Genetic correlation estimation with LDSC

To assess the shared polygenic component between fetal/maternal-specific birthweight and breast cancer, we performed LDSC to estimate the overall genetic correlation [44]. In brief, the LDSC analysis proceeded by regressing the product of Z-statistics of the two traits on the LD score in a weighted manner via the python script offered by the developers with default parameter settings. The regression slope of LDSC provided an unbiased estimate for genetic correlation even when overlapping individuals existed between the two GWASs. Before the analysis, the stringent quality control (e.g., removing SNPs located within the MHC region) was carried out on summary statistics of birthweight and breast cancer following prior work [44].

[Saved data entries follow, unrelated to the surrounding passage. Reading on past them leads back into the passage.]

theorem execYardRead_keeps {μ : Nat} {σ : State} {volume : VolumeRef} {sector : Nat} {read : SectorRead} {s : State} (hK : Keeps μ σ s)
    (hm : Sub 0xca00000002c0620006 μ := by first | assumption | exact Sub.of ‹Sub _ _› ⟨by decide +kernel⟩) :
    OnNext (Keeps μ σ) (execYardRead volume sector read s) := by
  unfold execYardRead
  try dsimp only
  repeat' with_reducible first | assumption | refine yardRead_keeps ?_ | refine yardRegs_keeps ?_ | refine OnNext.next ?_ | refine OnOk.ok ?_ | exact OnOk.error | refine OnSome.some ?_ | exact OnSome.none | refine OnSomeOf.some ?_ | exact OnSomeOf.none | refine OnOkOf.ok ?_ | exact OnOkOf.error | refine act_keeps ?_ ?_ | refine live_keeps ?_ ?_ | refine keep_ite (P := OnNext (Keeps μ σ)) ?_ ?_ | refine keep_ite (P := Keeps μ σ) ?_ ?_ | refine keep_ite (P := OnOk (Keeps μ σ)) ?_ ?_ | intro _ | split | dsimp only

theorem execNandReadDone_keeps {μ : Nat} {σ : State} {shard : Nat} {offset : Nat} {length : Nat} {reads : List SectorRead} {s : State} (hK : Keeps μ σ s)
    (hm : Sub 0x100000000cb80000002c06a0006 μ := by first | assumption | exact Sub.of ‹Sub _ _› ⟨by decide +kernel⟩) :
    OnNext (Keeps μ σ) (execNandReadDone shard offset length reads s) := by
  unfold execNandReadDone
  try dsimp only
  repeat' with_reducible first | assumption | refine yardAct_keeps ?_ ?_ | refine nandReadDone_keeps ?_ | refine OnNext.next ?_ | refine OnOk.ok ?_ | exact OnOk.error | refine OnSome.some ?_ | exact OnSome.none | refine OnSomeOf.some ?_ | exact OnSomeOf.none | refine OnOkOf.ok ?_ | exact OnOkOf.error | refine act_keeps ?_ ?_ | refine live_keeps ?_ ?_ | refine keep_ite (P := OnNext (Keeps μ σ)) ?_ ?_ | refine keep_ite (P := Keeps μ σ) ?_ ?_ | refine keep_ite (P := OnOk (Keeps μ σ)) ?_ ?_ | intro _ | split | dsimp only

theorem execPartnerRead_keeps {μ : Nat} {σ : State} {device : Nat} {shard : Nat} {offset : Nat} {length : Nat} {reads : List SectorRead} {s : State} (hK : Keeps μ σ s)
    (hm : Sub 0xcb80000002c06a0006 μ := by first | assumption | exact Sub.of ‹Sub _ _› ⟨by decide +kernel⟩) :
    OnNext (Keeps μ σ) (execPartnerRead device shard offset length reads s) := by
  unfold execPartnerRead
  try dsimp only
  repeat' with_reducible first | assumption | refine yardBegin_keeps ?_ ?_ | refine partnerRead_keeps ?_ | refine OnNext.next ?_ | refine OnOk.ok ?_ | exact OnOk.error | refine OnSome.some ?_ | exact OnSome.none | refine OnSomeOf.some ?_ | exact OnSomeOf.none | refine OnOkOf.ok ?_ | exact OnOkOf.error | refine act_keeps ?_ ?_ | refine live_keeps ?_ ?_ | refine keep_ite (P := OnNext (Keeps μ σ)) ?_ ?_ | refine keep_ite (P := Keeps μ σ) ?_ ?_ | refine keep_ite (P := OnOk (Keeps μ σ)) ?_ ?_ | intro _ | split | dsimp only

theorem execPartnerReadReply_keeps {μ : Nat} {σ : State} {shard : Nat} {offset : Nat} {length : Nat} {bytes : Option Bytes} {s : State} (hK : Keeps μ σ s)
    (hm : Sub 0x100000000cb80000000c06a0006 μ := by first | assumption | exact Sub.of ‹Sub _ _› ⟨by decide +kernel⟩) :
    OnNext (Keeps μ σ) (execPartnerReadReply shard offset length bytes s) := by
  unfold execPartnerReadReply
  try dsimp only
  repeat' with_reducible first | assumption | refine yardBegin_keeps ?_ ?_ | refine partnerReply_keeps ?_ | refine OnNext.next ?_ | refine OnOk.ok ?_ | exact OnOk.error | refine OnSome.some ?_ | exact OnSome.none | refine OnSomeOf.some ?_ | exact OnSomeOf.none | refine OnOkOf.ok ?_ | exact OnOkOf.error | refine act_keeps ?_ ?_ | refine live_keeps ?_ ?_ | refine keep_ite (P := OnNext (Keeps μ σ)) ?_ ?_ | refine keep_ite (P := Keeps μ σ) ?_ ?_ | refine keep_ite (P := OnOk (Keeps μ σ)) ?_ ?_ | intro _ | split | dsimp only

theorem execBoltErase_keeps {μ : Nat} {σ : State} {bolt : Nat} {s : State} (hK : Keeps μ σ s)
    (hm : Sub 0x8b80000000006a0000 μ := by first | assumption | exact Sub.of ‹Sub _ _› ⟨by decide +kernel⟩) :
    OnNext (Keeps μ σ) (execBoltErase bolt s) := by
  unfold execBoltErase
  try dsimp only
  repeat' with_reducible first | assumption | refine yardBegin_keeps ?_ ?_ | refine beginErase_keeps ?_ | refine OnNext.next ?_ | refine OnOk.ok ?_ | exact OnOk.error | refine OnSome.some ?_ | exact OnSome.none | refine OnSomeOf.some ?_ | exact OnSomeOf.none | refine OnOkOf.ok ?_ | exact OnOkOf.error | refine act_keeps ?_ ?_ | refine live_keeps ?_ ?_ | refine keep_ite (P := OnNext (Keeps μ σ)) ?_ ?_ | refine keep_ite (P := Keeps μ σ) ?_ ?_ | refine keep_ite (P := OnOk (Keeps μ σ)) ?_ ?_ | intro _ | split | dsimp only

theorem execEraseDone_keeps {μ : Nat} {σ : State} {bolt : Nat} {outcome : EraseOutcome} {s : State} (hK : Keeps μ σ s)
    (hm : Sub 0xcb80000002c06a0006 μ := by first | assumption | exact Sub.of ‹Sub _ _› ⟨by decide +kernel⟩) :
    OnNext (Keeps μ σ) (execEraseDone bolt outcome s) := by
  unfold execEraseDone
  try dsimp only
  repeat' with_reducible first | assumption | refine yardAct_keeps ?_ ?_ | refine endErase_keeps ?_ | refine placeWaiting_keeps ?_ | refine serveWaiting_keeps ?_ | refine OnNext.next ?_ | refine OnOk.ok ?_ | exact OnOk.error | refine OnSome.some ?_ | exact OnSome.none | refine OnSomeOf.some ?_ | exact OnSomeOf.none | refine OnOkOf.ok ?_ | exact OnOkOf.error | refine act_keeps ?_ ?_ | refine live_keeps ?_ ?_ | refine keep_ite (P := OnNext (Keeps μ σ)) ?_ ?_ | refine keep_ite (P := Keeps μ σ) ?_ ?_ | refine keep_ite (P := OnOk (Keeps μ σ)) ?_ ?_ | intro _ | split | dsimp only

theorem execFold_keeps {μ : Nat} {σ : State} {s : State} (hK : Keeps μ σ s)
    (hm : Sub 0x8b80000002006a0000 μ := by first | assumption | exact Sub.of ‹Sub _ _› ⟨by decide +kernel⟩) :
    OnNext (Keeps μ σ) (execFold s) := by
  unfold execFold
  try dsimp only
  repeat' with_reducible first | assumption | refine yardBegin_keeps ?_ ?_ | refine foldStep_keeps ?_ | refine OnNext.next ?_ | refine OnOk.ok ?_ | exact OnOk.error | refine OnSome.some ?_ | exact OnSome.none | refine OnSomeOf.some ?_ | exact OnSomeOf.none | refine OnOkOf.ok ?_ | exact OnOkOf.error | refine act_keeps ?_ ?_ | refine live_keeps ?_ ?_ | refine keep_ite (P := OnNext (Keeps μ σ)) ?_ ?_ | refine keep_ite (P := Keeps μ σ) ?_ ?_ | refine keep_ite (P := OnOk (Keeps μ σ)) ?_ ?_ | intro _ | split | dsimp only

theorem execWearRelocate_keeps {μ : Nat} {σ : State} {s : State} (hK : Keeps μ σ s)
    (hm : Sub 0x8b80000002006a0000 μ := by first | assumption | exact Sub.of ‹Sub _ _› ⟨by decide +kernel⟩) :
    OnNext (Keeps μ σ) (execWearRelocate s) := by
  unfold execWearRelocate
  try dsimp only
  repeat' with_reducible first | assumption | refine yardBegin_keeps ?_ ?_ | refine wearRelocate_keeps ?_ | refine OnNext.next ?_ | refine OnOk.ok ?_ | exact OnOk.error | refine OnSome.some ?_ | exact OnSome.none | refine OnSomeOf.some ?_ | exact OnSomeOf.none | refine OnOkOf.ok ?_ | exact OnOkOf.error | refine act_keeps ?_ ?_ | refine live_keeps ?_ ?_ | refine keep_ite (P := OnNext (Keeps μ σ)) ?_ ?_ | refine keep_ite (P := Keeps μ σ) ?_ ?_ | refine keep_ite (P := OnOk (Keeps μ σ)) ?_ ?_ | intro _ | split | dsimp only

theorem execPartnerAppend_keeps {μ : Nat} {σ : State} {owner : Nat} {shard : Nat} {offset : Nat} {compressed : Bool} {bytes : Bytes} {s : State} (hK : Keeps μ σ s)
    (hm : Sub 0x8a00000000c0620006 μ := by first | assumption | exact Sub.of ‹Sub _ _› ⟨by decide +kernel⟩) :
    OnNext (Keeps μ σ) (execPartnerAppend owner shard offset compressed bytes s) := by
  unfold execPartnerAppend
  try dsimp only
  repeat' with_reducible first | assumption | refine partnerAppend_keeps ?_ | refine yardRegs_keeps ?_ | refine OnNext.next ?_ | refine OnOk.ok ?_ | exact OnOk.error | refine OnSome.some ?_ | exact OnSome.none | refine OnSomeOf.some ?_ | exact OnSomeOf.none | refine OnOkOf.ok ?_ | exact OnOkOf.error | refine act_keeps ?_ ?_ | refine live_keeps ?_ ?_ | refine keep_ite (P := OnNext (Keeps μ σ)) ?_ ?_ | refine keep_ite (P := Keeps μ σ) ?_ ?_ | refine keep_ite (P := OnOk (Keeps μ σ)) ?_ ?_ | intro _ | split | dsimp only

theorem execPartnerSeal_keeps {μ : Nat} {σ : State} {owner : Nat} {shard : Nat} {bytes : Nat} {digest : Bytes} {s : State} (hK : Keeps μ σ s)
    (hm : Sub 0x8b80000000c06a0006 μ := by first | assumption | exact Sub.of ‹Sub _ _› ⟨by decide +kernel⟩) :
    OnNext (Keeps μ σ) (execPartnerSeal owner shard bytes digest s) := by
  unfold execPartnerSeal
  try dsimp only
  repeat' with_reducible first | assumption | refine yardBegin_keeps ?_ ?_ | refine partnerSeal_keeps ?_ | refine OnNext.next ?_ | refine OnOk.ok ?_ | exact OnOk.error | refine OnSome.some ?_ | exact OnSome.none | refine OnSomeOf.some ?_ | exact OnSomeOf.none | refine OnOkOf.ok ?_ | exact OnOkOf.error | refine act_keeps ?_ ?_ | refine live_keeps ?_ ?_ | refine keep_ite (P := OnNext (Keeps μ σ)) ?_ ?_ | refine keep_ite (P := Keeps μ σ) ?_ ?_ | refine keep_ite (P := OnOk (Keeps μ σ)) ?_ ?_ | intro _ | split | dsimp only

Pleiotropic gene identification with MAIUP

Using summary statistics of birthweight and breast cancer, we attempted to further identify fetal/maternal-specific gene-level pleiotropic associations shared by the two traits. Here, pleiotropy is defined the phenomenon that a given gene is associated with both traits under investigation [55,56,57,58]. Statistically, the presence of pleiotropy means that both the P values (say P1 and P2) of a particular gene should be equal or less than the preassigned significance level (say α); that is, P1 ≤ α and P2 ≤ α (H11) need to be held simultaneously for pleiotropic association. In contrast, the absence of pleiotropy implies that at least one of the two P values would be larger than the significance level, which includes three sub-null scenarios; that is, (i) H00: P1 > α and P2 > α, (ii) H01: P1 > α and P2 < α, and (iii) H10: P1 < α and P2 > α. From a statistical perspective, it is easy to see that the pleiotropy detection can be viewed as a high-dimensional challenging issue of composite null hypothesis testing [45]. To address this problem effectively, we employed a recently proposed pleiotropy test method called MAIUP to detect common genetic loci underlying birthweight and breast cancer [59]. Methodologically, MAIUP is constructed under the principle of intersect-union test originally proposed within the framework of high-dimensional mediation analysis [46, 47, 59], which takes two sets of P values for each gene as input with a three-component mixture null distribution for its test statistics and generally behaves much better in power compared to other existing pleiotropy test methods. Technical details regarding MAIUP can be found in [59].

To generate P value for each gene in GWAS, we need to first integrate multiple SNP-level association signals into a single gene-level association signal. For this aim, we applied MAGMA (Multi-marker Analysis of GenoMic Annotation) which is a powerful SNP-set test method and can be efficiently conducted via user-friendly software [60]. Due to population stratification, family structures, and cryptic relatedness [61,62,63], the empirical null distribution in MAGMA may be sometimes inflated. In order to correct such deviation, before the formal pleiotropy analysis we performed genomic control if the inflation was observed, which was measured by the genomic control inflation factor (> 1.05) for chi-square statistics [64, 65]. Afterwards, P values for all genes were available for each trait. Depending on these P values, we conducted MAIUP to discover significant genes that were simultaneously associated with birthweight and breast cancer.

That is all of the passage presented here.